◆ What the task requires
Copy each line in the data below that contains the word "fieldAt".

◆ Records supplied
-- ==== Sys2Proof/Decode.lean ====
section
/-! DEFINITION. Decoding of instruction words (R29 to R55), total on any bytes, and the encoder written from the same
tables (R32, R43, R44). A word is read as a natural number; `fieldAt w lo` is the field whose lowest bit is `lo`. -/

namespace Sys2Proof

/-- Why a word is no instruction (R54). All but `reservedField` raise ILLINS; `reservedField` raises ILLOP. -/
inductive Reject where
  /-- fewer than four bytes were given -/
  | truncated
  /-- the word 0x0000_0000 -/
  | zeroWord
  /-- the word 0xFFFF_FFFF -/
  | onesWord
  /-- its major is unassigned in R43 -/
  | unassignedMajor
  /-- its function code is unassigned in R44 -/
  | unassignedFunction
  /-- a field required to be zero is not -/
  | mustBeZero
  /-- a defined field holds a reserved value -/
  | reservedField
  deriving DecidableEq, Repr

/-- The field of `w` that starts at bit `lo` (R32). -/
def fieldAt {n : Nat} (w lo : Nat) : BitVec n := BitVec.ofNat n (w / 2 ^ lo)

/-- Every listed field `(lo, n)` of `w` is zero (R54, fourth row). -/
def allZero (w : Nat) (zs : List (Nat × Nat)) : Bool := zs.all fun z => bits w z.1 z.2 == 0

/-- The fields of `w` that must be zero, each as its lowest bit and its length, or why `w` has none. -/
abbrev ZeroFields := Except Reject (List (Nat × Nat))

/-- Major 0x01: the zero fields of each function code (R44); every other code is unassigned. -/
def zerosSop (fn : Nat) : ZeroFields :=
  if fn ≤ 20 ∨ fn = 24 then .ok [] else
  if (21 ≤ fn ∧ fn ≤ 23) then .ok [(19, 6)] else
  .error .unassignedFunction

/-- Major 0x08: the zero fields of each function code (R44); every other code is unassigned. -/
def zerosShi (fn : Nat) : ZeroFields :=
  if fn ≤ 2 then .ok [(27, 5)] else
  .error .unassignedFunction

/-- Major 0x1F: the zero fields of each function code (R44); every other code is unassigned. -/
def zerosFop (fn : Nat) : ZeroFields :=
  if fn ≤ 3 ∨ (5 ≤ fn ∧ fn ≤ 10) ∨ (12 ≤ fn ∧ fn ≤ 19) then .ok [] else
  if fn = 4 ∨ fn = 11 ∨ (20 ≤ fn ∧ fn ≤ 26) then .ok [(19, 6)] else
  .error .unassignedFunction

/-- Major 0x20: the zero fields of each function code (R44); every other code is unassigned. -/
def zerosFmad (fn : Nat) : ZeroFields :=
  if fn ≤ 1 then .ok [] else
  .error .unassignedFunction

/-- Major 0x21: the zero fields of each function code (R44); every other code is unassigned. -/
def zerosFmas (fn : Nat) : ZeroFields :=
  if fn ≤ 1 then .ok [] else
  .error .unassignedFunction

/-- Major 0x22: the zero fields of each function code (R44); every other code is unassigned. -/
def zerosCsr (fn : Nat) : ZeroFields :=
  if fn ≤ 2 then .ok [] else
  if fn = 3 then .ok [(13, 6)] else
  .error .unassignedFunction

/-- Major 0x23: the zero fields of each function code (R44); every other code is unassigned. -/
def zerosSys (fn : Nat) : ZeroFields :=
  if fn ≤ 6 then .ok [(7, 18)] else
  .error .unassignedFunction

/-- Major 0x32: the zero fields of each function code (R44); every other code is unassigned. -/
def zerosVint (fn : Nat) : ZeroFields :=
  if fn ≤ 21 then .ok [] else
  .error .unassignedFunction

/-- Major 0x33: the zero fields of each function code (R44); every other code is unassigned. -/
def zerosVintx (fn : Nat) : ZeroFields :=
  if fn ≤ 21 then .ok [] else
  .error .unassignedFunction

/-- Major 0x34: the zero fields of each function code (R44); every other code is unassigned. -/
def zerosVinti (fn : Nat) : ZeroFields :=
  if fn = 0 ∨ fn = 2 ∨ (6 ≤ fn ∧ fn ≤ 11) ∨ fn = 16 ∨ fn = 18 then .ok [] else
  .error .unassignedFunction

/-- Major 0x35: the zero fields of each function code (R44); every other code is unassigned. -/
def zerosVcmp (fn : Nat) : ZeroFields :=
  if fn ≤ 7 ∨ (32 ≤ fn ∧ fn ≤ 39) ∨ (64 ≤ fn ∧ fn ≤ 71) then .ok [(10, 2)] else
  .error .unassignedFunction

/-- Major 0x36: the zero fields of each function code (R44); every other code is unassigned. -/
def zerosVmove (fn : Nat) : ZeroFields :=
  if fn = 0 then .ok [(17, 5)] else
  if fn = 1 then .ok [(12, 5)] else
  if fn = 2 then .ok [(22, 3)] else
  if fn = 3 then .ok [(12, 10)] else
  if fn = 4 then .ok [] else
  if fn = 5 then .ok [(7, 18)] else
  .error .unassignedFunction

/-- Major 0x37: the zero fields of each function code (R44); every other code is unassigned. -/
def zerosVperm (fn : Nat) : ZeroFields :=
  if fn ≤ 2 ∨ (5 ≤ fn ∧ fn ≤ 6) then .ok [] else
  if (3 ≤ fn ∧ fn ≤ 4) then .ok [(17, 5)] else
  .error .unassignedFunction

/-- Major 0x38: the zero fields of each function code (R44); every other code is unassigned. -/
def zerosVred (fn : Nat) : ZeroFields :=
  if fn ≤ 7 ∨ (10 ≤ fn ∧ fn ≤ 12) ∨ (14 ≤ fn ∧ fn ≤ 15) then .ok [] else
  if (8 ≤ fn ∧ fn ≤ 9) ∨ fn = 13 ∨ (16 ≤ fn ∧ fn ≤ 18) then .ok [(17, 5)] else
  .error .unassignedFunction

◆ Answer to this problem
tables (R32, R43, R44). A word is read as a natural number; `fieldAt w lo` is the field whose lowest bit is `lo`. -/
def fieldAt {n : Nat} (w lo : Nat) : BitVec n := BitVec.ofNat n (w / 2 ^ lo)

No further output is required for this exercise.